Gonzalez had a history of mental illness and had recently purchased the handgun. Gonzalez’s family was aware of his mental health problems and the day of the encounter, Gonzalez told a family member he wanted to get into a shootout with police. A toxicology test showed Gonzalez had a blood alcohol content of .25%.
On Feb. 26, San Diego Police responded to a report of a partially nude man, who appeared to be on drugs and was falling down in traffic. Two SDPD officers encountered 44-year-old Horne, who was unsteady on his feet and disoriented. A companion told the officers that Horne was under the influence of PCP.
While the officers were at the scene, Horne fell backwards and struck his head on the pavement. He began rolling around on the ground and screaming.
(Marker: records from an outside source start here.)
/-- A column's %throttle word. -/
def State.throttleWord (s : State) (i : Nat) : Word := ((tabGet i s.sys.columns).map (·.word)).getD 0

/-- A system register read with its selector; an element that does not exist reads zero. -/
def State.sysReg (s : State) (idx : Nat) (sel : Word) : Word :=
  let n := sel.toNat
  let c := targetCore sel
  if idx = 0x100 then s.unitmap n
  else if idx = 0x101 then if n < 16 then s.throttleWord n else 0
  else if idx = 0x102 then s.sys.pagesvc
  else if idx = 0x103 then if s.reachable n then BitVec.ofNat 64 (s.core n).acc else 0
  else if idx = 0x104 then if s.reachable c then (s.chan c (targetChan sel)).low else 0
  else if idx = 0x105 then
    if s.reachable c then (s.chanWord c (targetChan sel)).extractLsb' 64 64 else 0
  else if idx = 0x106 then if n < 16384 then s.domWord (BitVec.ofNat 32 (n / 4)) (n % 4) else 0
  else if idx = 0x107 then if n < 24 then s.sys.shares.getD n 0 else 0
  else if idx = 0x108 then if n = 0 then s.sys.spillBase else if n = 1 then s.sys.spillLimit else 0
  else if idx = 0x109 then s.sys.syscall
  else if idx = 0x10B then if n < 256 then s.sys.errlog.getD n 0 else 0
  else if idx = 0x10C then s.fedir n
  else if idx = 0x10D then
    if isCore n then BitVec.ofNat 64 ((s.core n).dropNext % 2 ^ 32 + 2 ^ 32 * ((s.core n).dropPrev % 2 ^ 32))
    else 0
  else if idx = 0x10E then if isCore (n / 32) then s.engqWord n else 0
  else if idx = 0x10F then if n < 2 ^ 17 then s.slotWord (BitVec.ofNat 17 n) else 0
  else if idx = 0x110 then if isCore (n / 32) then s.copyqWord n else 0
  else 0

/-- Bits of %pagesvc and %syscall that exist. -/
def targetMask : Word := 0x8000_0000_001F_07FF

/-- Requests kept in the MMUs are sent once EN is 1 (R309). -/
def State.sendPageReqs (s : State) : State :=
  if s.sys.pagesvc.getLsbD 63 then
    s.pageReqs.foldl (fun s g => s.pageRequest g) { s with pageReqs := [] }
  else s

/-- A write of a domain table word (R311): word 0 is refused with reserved bits set. -/
def State.writeDomain (s : State) (n : Nat) (v : Word) : State :=
  let old := (tabGet (n / 4) s.sys.domains).getD []
  let new : Word := if n % 4 = 1 then v &&& 0x000F_FFFF_FFFF_F000
    else if n % 4 = 3 then v &&& 0xFFFF_FFFF else v
  if n % 4 = 0 && v.extractLsb' 21 43 != 0 then s
  else { s with sys := { s.sys with
    domains := tabPut (n / 4) ((List.range 4).map fun i => if i = n % 4 then new else old.getD i 0) s.sys.domains } }

/-- A system register that SWR writes by its own row: 0x102, 0x106 to 0x109. -/
def State.writeSysReg (s : State) (idx : Nat) (sel v : Word) : State :=
  let n := sel.toNat
  if idx = 0x102 then ({ s with sys := { s.sys with pagesvc := v &&& targetMask } }).sendPageReqs
  else if idx = 0x106 then if n < 16384 then s.writeDomain n v else s
  else if idx = 0x107 then
    if n < 24 then { s with sys := { s.sys with shares := s.sys.shares.set n (v &&& 0xFF) } } else s
  else if idx = 0x108 then
    if n = 0 then
      if v.extractLsb' 0 6 = 0 then { s with sys := { s.sys with spillBase := v } } else s
    else if n = 1 then { s with sys := { s.sys with spillLimit := v } }
    else s
  else if idx = 0x109 then { s with sys := { s.sys with syscall := v &&& targetMask } }
  else s

/-- An index that names a register (R19, R309). -/
def idxKnown (i : Nat) : Bool := decide (i < 0x20) || inRange i 0x100 0x11

/-- SRD (R308). -/
def execSrd (d : RegNum) (idx : BitVec 12) (b : RegNum) (s : State) :
    Host.Outcome State Fault Refusal :=
  runT s fun s t => do
    need (idxKnown idx.toNat) (ill s)
    if idx.toNat < 0x100 then do
      windowX t [d]
      destX t d
      done s t d (ofScalar (s.special t idx.toNat))
    else do
      need (1 ≤ t.level) (priv s)
      windowX t [d, b]
      let x ← readX t b
      destX t d
      done s t d (ofScalar (s.sysReg idx.toNat (scalar x)))

/-- Special registers that every thread may write. -/
def userWrites (i : Nat) : Bool := inRange i 5 7 || inRange i 0x16 6

/-- A special register written. -/
def Thread.setSpecial (t : Thread) (i : Nat) (v : Word) : Thread :=
  let p := t.sp
  let q : Specials := if i = 0x04 then { p with febudget := v } else if i = 0x05 then { p with fill := v }
    else if i < 0x0C then { p with bounds := p.bounds.set (i - 6) v }
    else if i = 0x16 then { p with fmta := v } else if i = 0x17 then { p with fmtb := v }
    else if i = 0x18 then { p with fmtc := v } else if i = 0x19 then { p with scla := v }
    else if i = 0x1A then { p with sclb := v } else if i = 0x1B then { p with tileb := v }
    else p
  { t with sp := q }

/-- A value that a format register accepts; other registers accept all (R32). -/
def fmtRegOk (i : Nat) (v : Word) : Bool :=
  if i = 0x16 || i = 0x17 then fmtOk v else if i = 0x18 then fmtcOk v else true

/-- SWR of a register without a row of its own (R19, R308). -/
def execSwr (idx : BitVec 12) (a b : RegNum) (s : State) : Host.Outcome State Fault Refusal :=
  runT s fun s t => do
    let i := idx.toNat
    need (idxKnown i) (ill s)
    valueX s t a fun x => fmtRegOk i (scalar x)
    if i < 0x100 then do
      need (userWrites i || (i = 0x04 && decide (1 ≤ t.level))) (priv s)
      windowX t [a]
      let x ← readX t a
      return (s, (t.setSpecial i (scalar x)).adv)
    else do
      need (t.level = 2 && (i = 0x102 || inRange i 0x106 4)) (priv s)
      windowX t [a, b]
      let x ← readX t a
      let y ← readX t b
      return (s.writeSysReg i (scalar y) (scalar x), t.adv)

/-! ## Writes with rows of their own -/

/-- SWR of %status: RND is never 0, 6 or 7, and the level never rises (R17, R20). -/
def execStatusWrite (a : RegNum) (s : State) : Host.Outcome State Fault Refusal :=
  runT s fun s t => do
    valueX s t a fun x => !rndBad ((scalar x).extractLsb' 2 3)
    let low := (t.peek a).map fun x => ((scalar x).extractLsb' 0 2).toNat
    need (low.all fun l => decide (l ≤ t.level)) (priv s)
    windowX t [a]
    let x ← readX t a
    return (s, { t with sp := { t.sp with status := scalar x &&& 0xFF } }.adv)

/-- Tile slots renumbered by a change of the partition: those that remain keep their bytes (R142). -/
def shiftTiles (old new : Nat) (l : Tab TileSlot) : Tab TileSlot :=
  (l.filter fun p => decide (4 * old ≤ p.1 + 4 * new)).map fun p => (p.1 + 4 * new - 4 * old, p.2)

/-- A valid write of ACC takes effect, or is refused (R142). One that names a system core, whose ACC is fixed, is
refused too, and traps nothing (DESIGN CHOICE, log 44). -/
def State.writePartition (s : State) (c new : Nat) : State :=
  let k := s.core c
  let lo := poolBytes - 0x1_0000 * max k.acc new
  let n := 0x1_0000 * (max k.acc new - min k.acc new)
  if 0x400 ≤ c || !s.reachable c || k.acc = new || !k.engq.isEmpty ||
      (s.poolUse c).any (fun r => !apart lo n r.1 r.2) || (s.tileUse c).any (fun r => r.2 != 0) then s
  else
    (s.setCore c { k with acc := new, tiles := shiftTiles k.acc new k.tiles }).cleared (poolKey c lo) n

/-- SWR of %partition (R142). -/
def execPartitionWrite (a b : RegNum) (s : State) : Host.Outcome State Fault Refusal :=
  runT s fun s t => do
    let bad := match t.peek a, t.peek b with
      | some x, some y => decide ((scalar y).toNat < 0x400) &&
          !(inRange ((scalar x).extractLsb' 0 5).toNat 1 16)
      | _, _ => false
    need (!bad) (ill s)
    systemX s t
    windowX t [a, b]
    let x ← readX t a
    let y ← readX t b
    return (s.writePartition (scalar y).toNat ((scalar x).extractLsb' 0 5).toNat, t.adv)

/-- Deposits or started BROTs in flight in a cluster (R217). -/
def State.ringBusy (s : State) (cl : Nat) : Bool :=
  s.cores.any fun p => clusterOf p.1 = cl &&
    (!p.2.next.isEmpty || !p.2.prev.isEmpty || p.2.engq.any fun o => o.started &&
      match o.instr with | some (.brot _ _) => true | _ => false)

/-- A sub-ring change takes effect once nothing is in flight (R217). -/
def State.settleAtoll (s : State) (cl : Nat) : State :=
  match tabGet cl s.sys.atollNext with
  | none => s
  | some g =>
    if s.ringBusy cl then s
    else { s with sys := { s.sys with atoll := tabPut cl g s.sys.atoll,
                                      atollNext := tabDel cl s.sys.atollNext } }

/-- SWR of %atoll (R217). -/
def execAtollWrite (a : RegNum) (s : State) : Host.Outcome State Fault Refusal :=
  runT s fun s t => do
    systemX s t
    windowX t [a]
    let x ← readX t a
    let cl := clusterOf t.id.core.toNat
    let s1 : State :=
      { s with sys := { s.sys with atollNext := tabPut cl ((scalar x).extractLsb' 0 2) s.sys.atollNext } }
    return (s1.settleAtoll cl, t.adv)

/-- A channel entry from its word (R70). -/
def Chan.ofWord (w : Word) : Chan :=
  { npay := (w.extractLsb' 47 4).toNat, prio := (w.extractLsb' 42 5).toNat,
    cls := Cls.ofCode (w.extractLsb' 39 3).toNat, xsd := w.getLsbD 38, ready := w.getLsbD 37,
    hold := w.getLsbD 36, win := (w.extractLsb' 32 4).toNat, entry := w.extractLsb' 0 32 }

/-- An entry that a write may store; channels 0 to 3 keep their classes (R70, R71). -/
def chanWordOk (w : Word) (ch : BitVec 5) (old : Cls) : Bool :=
  decide ((w.extractLsb' 42 5).toNat ≤ 23) && decide ((w.extractLsb' 47 4).toNat ≤ 8) &&
    w.extractLsb' 39 3 != 7 && w.extractLsb' 0 3 = 0 && w.extractLsb' 51 13 = 0 &&
    (decide (4 ≤ ch.toNat) || (Chan.ofWord w).cls == old)

/-- SWR of a channel entry (R70, R309). -/
def execChannelEntryWrite (a b : RegNum) (s : State) : Host.Outcome State Fault Refusal :=
  runT s fun s t => do
    systemX s t
    windowX t [a, b]
    let x ← readX t a
    let y ← readX t b
    let c := targetCore (scalar y)
    let ch := targetChan (scalar y)
    if s.reachable c && chanWordOk (scalar x) ch (s.chan c ch).cls then
      return (s.setChan c ch (Chan.ofWord (scalar x)), t.adv)
    else return (s, t.adv)

/-- SWR of %scrub (R293). It is no access: it settles no Skerry of the frame's words, and wakes no WAITV (R153, DESIGN
CHOICE, log 53). -/
def execScrub (a b : RegNum) (s : State) : Host.Outcome State Fault Refusal :=
  runT s fun s t => do
    systemX s t
    windowX t [a, b]
    let x ← readX t a
    let _ ← readX t b
    let k := (scalar x).toNat / 2 ^ 17 * 2 ^ 17
    return (if paSpace k < 5 then s.scrubbed k (2 ^ 17) else s, t.adv)

/-- SWR of %errlog: 0 clears an entry; another value is refused (R309). -/
def execErrlogClear (a b : RegNum) (s : State) : Host.Outcome State Fault Refusal :=
  runT s fun s t => do
    systemX s t
    windowX t [a, b]
    let x ← readX t a
    let y ← readX t b
    if scalar x = 0 && decide ((scalar y).toNat < 256) then
      return ({ s with sys := { s.sys with errlog := s.sys.errlog.set (scalar y).toNat 0 } }, t.adv)
    else return (s, t.adv)

/-! ## Readback -/

/-- The live region whose allocated arena holds an RCB address; the reader's own domain first (R321). -/
def State.arenaOf (s : State) (t : Thread) (a : Word) : Option Region :=
  let l := (s.regions.map (·.2)).filter fun r =>
    decide (r.arenaBase.toNat ≤ a.toNat) && decide (a.toNat + 128 ≤ r.arenaNext.toNat)
  match l.find? fun r => r.domain = t.dom with
  | some r => some r
  | none => if t.level = 0 then none else l.head?

/-- RCBRD (R321). -/
def execRcbrd (d a : RegNum) (s : State) : Host.Outcome State Fault Refusal :=
  runT s fun s t => do
    windowX t [d, d + 1, a]
    let x ← readX t a
    destsX t [d, d + 1]
    let w := scalar x
    match (if w.toNat % 128 = 0 then s.arenaOf t w else none) with
    | none =>
      return (s, ((t.setReg d (BitVec.allOnes 512)).setReg (d + 1) (BitVec.allOnes 512)).adv)
    | some r =>
      let (s, k) ← rcbReadX s t r.domain w 0 128
      return (s, ((t.setReg d (BitVec.ofNat 512 (s.read k 64))).setReg (d + 1)
        (BitVec.ofNat 512 (s.read (k + 64) 64))).adv)

/-- Upward Straits present and not withdrawn. -/
def State.liveStraits (s : State) : Nat :=
  ((List.range 256).filter fun i => (s.strait i).getLsbD 0 && !(s.strait i).getLsbD 2).length

/-- CAPQ's values (R322). -/
def State.capq (s : State) (w : Word) (sel : Nat) : Word :=
  if sel = 0 then s.cap (targetCore w)
  else if sel = 1 then
    BitVec.ofNat 64 (((List.range 0x400).filter s.reachable).length + 2 ^ 16 * s.liveStraits +
      2 ^ 32 * s.channels + 2 ^ 40 * (32 - s.sys.units.noPorts.length) +
      2 ^ 48 * (((List.range 16).map (0x400 + ·)).filter s.reachable).length)
  else if sel = 2 then BitVec.ofNat 64 (s.liveStraits * 0x300_0000)
  else if sel = 3 then s.base.myid.zeroExtend 64
  else s.unitmap w.toNat

/-- CAPQ (R322). -/
def execCapq (d a : RegNum) (sel : BitVec 3) (s : State) : Host.Outcome State Fault Refusal :=
  runT s fun s t => do
    need (sel.toNat < 5) (ill s)
    windowX t [d, a]
    let x ← readX t a
    destX t d
    done s t d (ofScalar (s.capq (scalar x) sel.toNat))

/-- BRK traps BREAK before itself (R324). -/
def execBrk (imm : BitVec 27) (s : State) : Host.Outcome State Fault Refusal :=
  runT s fun _ _ => trapX 0x10 (imm.zeroExtend 64)

/-! ## The page service -/

/-- A wake for a request's lane 1 and DVA (R283, R319). -/
def State.wakeFor (s : State) (w dva : Word) : State :=
  let id : Ident := w.extractLsb' 0 17
  if w.getLsbD 22 then { s with rewalks := s.rewalks ++ [(64, dva, true)] }
  else if w.extractLsb' 17 2 = 2 then
    { s with rewalks := s.rewalks ++ [(clusterOf id.core.toNat, dva, false)] }
  else s.post id.core 0 none 0 (.wake id.slot)

/-- WAKEP (R319). -/
def execWakep (a b : RegNum) (s : State) : Host.Outcome State Fault Refusal :=
  runT s fun s t => do
    systemX s t
    windowX t [a, b]
    let x ← readX t a
    let y ← readX t b
    return (s.wakeFor (scalar x) (scalar y), t.adv)

/-- The cached entries of a range in a scope are dropped; scope 2 drops the base die's cache of import entries too
(R342). -/
def State.dropTlb (s : State) (lo len : Word) (scope : BitVec 2) (mine : Nat) : State :=
  { s with
    tlb := s.tlb.filter fun c =>
      !(tlbScope scope mine c.cluster && tlbHits lo len (c.page * 2 ^ c.bits) (2 ^ c.bits))
    base := { s.base with imports := if scope = 2 then [] else s.base.imports } }

/-- TLBINV: entries are dropped now, and the thread parks until the accesses that old entries translated have
been performed (R281, R320). -/
def execTlbinv (a b : RegNum) (scope : BitVec 2) (s : State) : Host.Outcome State Fault Refusal :=
  runT s fun s t => do
    need (scope != 3) (ill s)
    systemX s t
    windowX t [a, b]
    let x ← readX t a
    let y ← readX t b
    let lo : Word := ((scalar x).extractLsb' 0 53).zeroExtend 64
    let s := s.dropTlb lo (scalar y) scope (clusterOf t.id.core.toNat)
    .error (.parkIn s { t with state := .parked, wait := .tlbinv lo (scalar y) scope })

end Sys2Proof.Machine
end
Two other officers arrived and Horne was placed in handcuffs until paramedics arrived.
Horne was placed on a gurney and the handcuffs were replaced with a softer restraint. Horne went into cardiac arrest during the ride to Scripps Mercy Hospital, where he later died. Doctors diagnosed Horne with non-survivable sepsis and kidney failure.
Marco Antonio Napoles-Rosales
On Aug. 16, 2018, San Diego Sheriff’s deputies responding to a trespassing call encountered 29-year-old Marco Antonio Napoles-Rosales at a gas station in Fallbrook. A deputy first allowed Napoles-Rosales to make several calls with the deputy's phone.
Eventually, the deputies told Napoles-Rosales to leave the property. He left but then returned. He fought as a deputy tried to arrest him. the deputy was bitten on his thumb. A second deputy used a Taser on Napoles-Rosales but it had no effect on him. He was placed in a blanket-like restraint device commonly known as "The WRAP."
Napoles-Rosales stopped breathing on his way to the hospital, but paramedics revived him using CPR. A scan of his brain later showed he had anoxic brain injury, which is caused when the brain is deprived of oxygen. He died the next day. An autopsy found that the the cause of death was sudden cardiopulmonary arrest due to methamphetamine intoxication and exertion during the struggle with deputies. A toxicology test showed he had methamphetamine and amphetamines in his blood.
On Oct. 5 2018, San Diego police responded to a report that a guest of the Harbor View Inn and Suites in Little Italy was naked and running in traffic. An officer caught and arrested thirty-nine-year-old Vito Vitale. Vitale fought with the officer and both fell on the sidewalk. Vitale struck his head, but continued to fight. At one point two civilians intervened and tried to hold down Vitale’s legs. Two more officers arrived and eventually put Vitale in leg restraints.
Vitale’s breathing became shallow and his pulse weakened as officers waited for paramedics to arrive. He was taken to a hospital but never regained consciousness. An autopsy determined the cause of death as cocaine intoxication. However, the county Medical Examiner also concluded that the effects of being restrained were contributing factors, and ruled the manner of death a homicide. That is not a legal conclusion, the DA's analysis said, “but one used to describe a medical assessment.”
On Sept. 2, 2018, San Diego County Sheriff's deputies responded to a melee that broke out at the Del Mar Fairgrounds after it was announced that an ICE Cube concert was sold out.
Deputies encountered 22-year-old Daniel Elizarraras who fired two rounds from a handgun into the air. A deputy fired a Taser at Elizarraras, but it had no effect. The deputy then fired several rounds at Elizarraras. He was hit in the abdomen and shoulder and survived.
Elizarraras later pleaded guilty in San Diego Superior Court to discharging a firearm in a grossly negligent manner and using a firearm in the commission of a crime. He was sentenced to three years in prison. The review concluded the deputy was justified to fire in defense of himself and others.